• TASK TO CARRY OUT:
I'd like every record given again exactly, please.

• DATA RECORDS:

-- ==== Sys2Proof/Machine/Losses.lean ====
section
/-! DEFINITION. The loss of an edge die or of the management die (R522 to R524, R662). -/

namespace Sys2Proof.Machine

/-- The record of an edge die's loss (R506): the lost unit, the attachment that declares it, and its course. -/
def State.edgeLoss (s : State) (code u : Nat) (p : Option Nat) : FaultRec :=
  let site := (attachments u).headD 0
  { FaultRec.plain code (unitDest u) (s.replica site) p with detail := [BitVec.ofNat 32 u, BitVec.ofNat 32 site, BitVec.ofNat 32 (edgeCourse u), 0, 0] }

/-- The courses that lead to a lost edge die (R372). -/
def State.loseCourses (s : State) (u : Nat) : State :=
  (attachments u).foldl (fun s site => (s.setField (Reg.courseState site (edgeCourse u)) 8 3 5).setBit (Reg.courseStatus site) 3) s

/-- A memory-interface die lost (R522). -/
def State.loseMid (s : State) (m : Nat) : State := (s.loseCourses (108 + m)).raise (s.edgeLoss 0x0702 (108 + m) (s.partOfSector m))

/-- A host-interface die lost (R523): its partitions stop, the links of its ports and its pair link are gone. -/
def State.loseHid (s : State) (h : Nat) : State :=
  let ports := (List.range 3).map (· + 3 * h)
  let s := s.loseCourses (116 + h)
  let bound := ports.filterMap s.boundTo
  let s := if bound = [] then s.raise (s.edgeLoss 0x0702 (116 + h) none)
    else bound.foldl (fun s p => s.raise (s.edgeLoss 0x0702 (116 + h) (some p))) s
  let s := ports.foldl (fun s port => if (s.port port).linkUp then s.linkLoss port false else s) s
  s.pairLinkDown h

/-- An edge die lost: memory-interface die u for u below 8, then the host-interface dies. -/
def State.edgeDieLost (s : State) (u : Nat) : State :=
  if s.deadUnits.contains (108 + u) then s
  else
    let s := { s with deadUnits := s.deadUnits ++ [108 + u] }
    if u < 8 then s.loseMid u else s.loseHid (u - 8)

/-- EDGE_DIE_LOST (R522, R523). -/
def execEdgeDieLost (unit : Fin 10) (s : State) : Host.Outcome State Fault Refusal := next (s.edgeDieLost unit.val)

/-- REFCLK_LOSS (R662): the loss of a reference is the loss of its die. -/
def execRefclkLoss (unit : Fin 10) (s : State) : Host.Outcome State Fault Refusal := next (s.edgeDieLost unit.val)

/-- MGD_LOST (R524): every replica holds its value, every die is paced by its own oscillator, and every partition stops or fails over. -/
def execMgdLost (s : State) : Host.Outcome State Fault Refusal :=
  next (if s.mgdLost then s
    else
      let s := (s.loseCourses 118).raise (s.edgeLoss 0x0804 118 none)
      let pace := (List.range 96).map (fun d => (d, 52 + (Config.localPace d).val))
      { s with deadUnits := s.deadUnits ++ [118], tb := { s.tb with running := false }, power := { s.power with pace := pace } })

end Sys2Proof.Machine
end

• RESPONSE:
-- ==== Sys2Proof/Machine/Losses.lean ====
section
/-! DEFINITION. The loss of an edge die or of the management die (R522 to R524, R662). -/

namespace Sys2Proof.Machine

/-- The record of an edge die's loss (R506): the lost unit, the attachment that declares it, and its course. -/
def State.edgeLoss (s : State) (code u : Nat) (p : Option Nat) : FaultRec :=
  let site := (attachments u).headD 0
  { FaultRec.plain code (unitDest u) (s.replica site) p with detail := [BitVec.ofNat 32 u, BitVec.ofNat 32 site, BitVec.ofNat 32 (edgeCourse u), 0, 0] }

/-- The courses that lead to a lost edge die (R372). -/
def State.loseCourses (s : State) (u : Nat) : State :=
  (attachments u).foldl (fun s site => (s.setField (Reg.courseState site (edgeCourse u)) 8 3 5).setBit (Reg.courseStatus site) 3) s

/-- A memory-interface die lost (R522). -/
def State.loseMid (s : State) (m : Nat) : State := (s.loseCourses (108 + m)).raise (s.edgeLoss 0x0702 (108 + m) (s.partOfSector m))

/-- A host-interface die lost (R523): its partitions stop, the links of its ports and its pair link are gone. -/
def State.loseHid (s : State) (h : Nat) : State :=
  let ports := (List.range 3).map (· + 3 * h)
  let s := s.loseCourses (116 + h)
  let bound := ports.filterMap s.boundTo
  let s := if bound = [] then s.raise (s.edgeLoss 0x0702 (116 + h) none)
    else bound.foldl (fun s p => s.raise (s.edgeLoss 0x0702 (116 + h) (some p))) s
  let s := ports.foldl (fun s port => if (s.port port).linkUp then s.linkLoss port false else s) s
  s.pairLinkDown h

/-- An edge die lost: memory-interface die u for u below 8, then the host-interface dies. -/
def State.edgeDieLost (s : State) (u : Nat) : State :=
  if s.deadUnits.contains (108 + u) then s
  else
    let s := { s with deadUnits := s.deadUnits ++ [108 + u] }
    if u < 8 then s.loseMid u else s.loseHid (u - 8)

/-- EDGE_DIE_LOST (R522, R523). -/
def execEdgeDieLost (unit : Fin 10) (s : State) : Host.Outcome State Fault Refusal := next (s.edgeDieLost unit.val)

/-- REFCLK_LOSS (R662): the loss of a reference is the loss of its die. -/
def execRefclkLoss (unit : Fin 10) (s : State) : Host.Outcome State Fault Refusal := next (s.edgeDieLost unit.val)

/-- MGD_LOST (R524): every replica holds its value, every die is paced by its own oscillator, and every partition stops or fails over. -/
def execMgdLost (s : State) : Host.Outcome State Fault Refusal :=
  next (if s.mgdLost then s
    else
      let s := (s.loseCourses 118).raise (s.edgeLoss 0x0804 118 none)
      let pace := (List.range 96).map (fun d => (d, 52 + (Config.localPace d).val))
      { s with deadUnits := s.deadUnits ++ [118], tb := { s.tb with running := false }, power := { s.power with pace := pace } })

end Sys2Proof.Machine
end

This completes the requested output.